-- Your task --
Reproduce, exactly and in full, only the lines below from the one containing "intro new hnew" through the one containing "have hattempts : P".

-- Exercise data --
- - - -
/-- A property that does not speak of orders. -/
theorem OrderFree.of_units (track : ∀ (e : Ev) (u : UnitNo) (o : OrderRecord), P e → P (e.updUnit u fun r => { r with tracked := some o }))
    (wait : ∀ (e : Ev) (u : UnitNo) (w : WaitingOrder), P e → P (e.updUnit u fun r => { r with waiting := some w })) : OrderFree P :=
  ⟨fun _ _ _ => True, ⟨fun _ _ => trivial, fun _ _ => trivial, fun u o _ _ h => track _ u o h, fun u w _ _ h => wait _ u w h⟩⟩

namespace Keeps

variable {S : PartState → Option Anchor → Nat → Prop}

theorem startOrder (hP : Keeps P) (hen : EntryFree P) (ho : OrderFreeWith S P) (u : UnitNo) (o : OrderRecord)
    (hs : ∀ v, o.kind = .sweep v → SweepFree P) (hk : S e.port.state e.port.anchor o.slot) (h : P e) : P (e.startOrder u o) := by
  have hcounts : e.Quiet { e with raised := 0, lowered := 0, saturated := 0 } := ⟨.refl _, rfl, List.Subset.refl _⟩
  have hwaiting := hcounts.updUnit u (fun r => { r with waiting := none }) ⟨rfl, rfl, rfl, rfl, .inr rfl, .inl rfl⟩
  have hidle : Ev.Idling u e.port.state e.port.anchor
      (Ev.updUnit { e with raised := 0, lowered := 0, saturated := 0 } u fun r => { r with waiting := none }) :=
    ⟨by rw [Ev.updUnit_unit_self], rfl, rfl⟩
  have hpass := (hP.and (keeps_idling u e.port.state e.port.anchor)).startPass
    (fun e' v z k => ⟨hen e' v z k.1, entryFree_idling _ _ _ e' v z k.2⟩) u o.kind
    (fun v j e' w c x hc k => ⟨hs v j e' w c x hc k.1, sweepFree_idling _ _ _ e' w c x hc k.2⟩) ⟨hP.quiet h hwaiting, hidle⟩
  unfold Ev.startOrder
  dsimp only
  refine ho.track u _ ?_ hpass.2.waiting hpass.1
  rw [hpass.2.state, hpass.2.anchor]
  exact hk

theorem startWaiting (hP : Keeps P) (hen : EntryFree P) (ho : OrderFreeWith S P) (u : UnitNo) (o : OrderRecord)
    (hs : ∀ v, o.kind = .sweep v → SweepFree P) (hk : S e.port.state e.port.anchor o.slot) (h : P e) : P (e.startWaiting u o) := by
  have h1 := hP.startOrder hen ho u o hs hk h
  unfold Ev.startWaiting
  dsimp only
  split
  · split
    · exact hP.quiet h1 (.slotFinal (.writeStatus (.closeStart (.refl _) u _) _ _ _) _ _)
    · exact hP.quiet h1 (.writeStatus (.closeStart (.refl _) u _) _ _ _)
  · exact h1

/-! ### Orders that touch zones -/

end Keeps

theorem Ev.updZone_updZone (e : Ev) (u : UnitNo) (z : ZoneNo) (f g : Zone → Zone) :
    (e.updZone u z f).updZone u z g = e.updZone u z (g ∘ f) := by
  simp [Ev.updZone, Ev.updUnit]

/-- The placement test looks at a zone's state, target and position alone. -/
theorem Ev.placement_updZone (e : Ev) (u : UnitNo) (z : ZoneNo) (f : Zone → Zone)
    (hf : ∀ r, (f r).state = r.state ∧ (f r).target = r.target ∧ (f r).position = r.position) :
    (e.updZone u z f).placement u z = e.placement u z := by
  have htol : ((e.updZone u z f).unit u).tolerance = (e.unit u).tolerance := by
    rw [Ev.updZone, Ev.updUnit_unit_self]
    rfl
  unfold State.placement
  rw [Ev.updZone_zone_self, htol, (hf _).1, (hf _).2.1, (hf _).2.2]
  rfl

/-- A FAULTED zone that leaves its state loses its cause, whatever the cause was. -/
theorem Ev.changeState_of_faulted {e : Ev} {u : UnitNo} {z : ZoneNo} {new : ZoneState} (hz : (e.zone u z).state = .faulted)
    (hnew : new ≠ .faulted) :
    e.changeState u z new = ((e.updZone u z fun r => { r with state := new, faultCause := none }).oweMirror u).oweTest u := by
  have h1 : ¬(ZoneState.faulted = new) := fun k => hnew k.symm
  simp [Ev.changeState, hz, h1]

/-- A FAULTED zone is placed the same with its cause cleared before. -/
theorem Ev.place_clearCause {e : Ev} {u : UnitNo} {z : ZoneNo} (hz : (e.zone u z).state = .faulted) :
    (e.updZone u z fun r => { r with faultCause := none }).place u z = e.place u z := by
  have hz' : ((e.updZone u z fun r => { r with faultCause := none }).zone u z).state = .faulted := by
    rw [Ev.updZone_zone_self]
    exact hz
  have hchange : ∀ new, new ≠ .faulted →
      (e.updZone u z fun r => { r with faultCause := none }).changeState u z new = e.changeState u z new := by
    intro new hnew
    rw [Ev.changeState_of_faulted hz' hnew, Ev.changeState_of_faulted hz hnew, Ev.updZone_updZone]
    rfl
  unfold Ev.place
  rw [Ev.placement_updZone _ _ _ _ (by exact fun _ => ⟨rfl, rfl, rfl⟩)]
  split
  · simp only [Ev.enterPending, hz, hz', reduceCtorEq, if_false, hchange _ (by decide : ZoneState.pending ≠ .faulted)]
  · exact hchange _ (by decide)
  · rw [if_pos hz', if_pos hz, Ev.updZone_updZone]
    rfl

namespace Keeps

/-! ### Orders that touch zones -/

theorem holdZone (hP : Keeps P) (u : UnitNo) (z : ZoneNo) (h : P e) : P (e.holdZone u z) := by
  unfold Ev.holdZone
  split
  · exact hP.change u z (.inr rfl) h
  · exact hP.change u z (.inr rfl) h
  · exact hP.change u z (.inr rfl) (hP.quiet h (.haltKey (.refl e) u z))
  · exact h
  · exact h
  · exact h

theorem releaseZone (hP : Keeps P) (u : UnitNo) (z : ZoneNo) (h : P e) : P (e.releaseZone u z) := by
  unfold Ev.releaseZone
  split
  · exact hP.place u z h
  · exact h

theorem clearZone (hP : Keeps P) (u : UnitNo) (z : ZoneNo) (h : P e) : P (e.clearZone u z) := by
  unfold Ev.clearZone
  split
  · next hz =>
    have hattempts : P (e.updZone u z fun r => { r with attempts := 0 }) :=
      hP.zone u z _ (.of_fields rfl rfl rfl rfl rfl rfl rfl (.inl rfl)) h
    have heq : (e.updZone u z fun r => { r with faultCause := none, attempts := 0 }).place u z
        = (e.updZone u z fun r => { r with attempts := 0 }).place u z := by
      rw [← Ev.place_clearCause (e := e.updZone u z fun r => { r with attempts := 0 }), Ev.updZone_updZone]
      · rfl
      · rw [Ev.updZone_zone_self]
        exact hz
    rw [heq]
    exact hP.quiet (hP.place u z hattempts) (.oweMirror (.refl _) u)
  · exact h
- - - -
-- Solution to the problem --
    intro new hnew
    rw [Ev.changeState_of_faulted hz' hnew, Ev.changeState_of_faulted hz hnew, Ev.updZone_updZone]
    rfl
  unfold Ev.place
  rw [Ev.placement_updZone _ _ _ _ (by exact fun _ => ⟨rfl, rfl, rfl⟩)]
  split
  · simp only [Ev.enterPending, hz, hz', reduceCtorEq, if_false, hchange _ (by decide : ZoneState.pending ≠ .faulted)]
  · exact hchange _ (by decide)
  · rw [if_pos hz', if_pos hz, Ev.updZone_updZone]
    rfl

namespace Keeps

/-! ### Orders that touch zones -/

theorem holdZone (hP : Keeps P) (u : UnitNo) (z : ZoneNo) (h : P e) : P (e.holdZone u z) := by
  unfold Ev.holdZone
  split
  · exact hP.change u z (.inr rfl) h
  · exact hP.change u z (.inr rfl) h
  · exact hP.change u z (.inr rfl) (hP.quiet h (.haltKey (.refl e) u z))
  · exact h
  · exact h
  · exact h

theorem releaseZone (hP : Keeps P) (u : UnitNo) (z : ZoneNo) (h : P e) : P (e.releaseZone u z) := by
  unfold Ev.releaseZone
  split
  · exact hP.place u z h
  · exact h

theorem clearZone (hP : Keeps P) (u : UnitNo) (z : ZoneNo) (h : P e) : P (e.clearZone u z) := by
  unfold Ev.clearZone
  split
  · next hz =>
    have hattempts : P (e.updZone u z fun r => { r with attempts := 0 }) :=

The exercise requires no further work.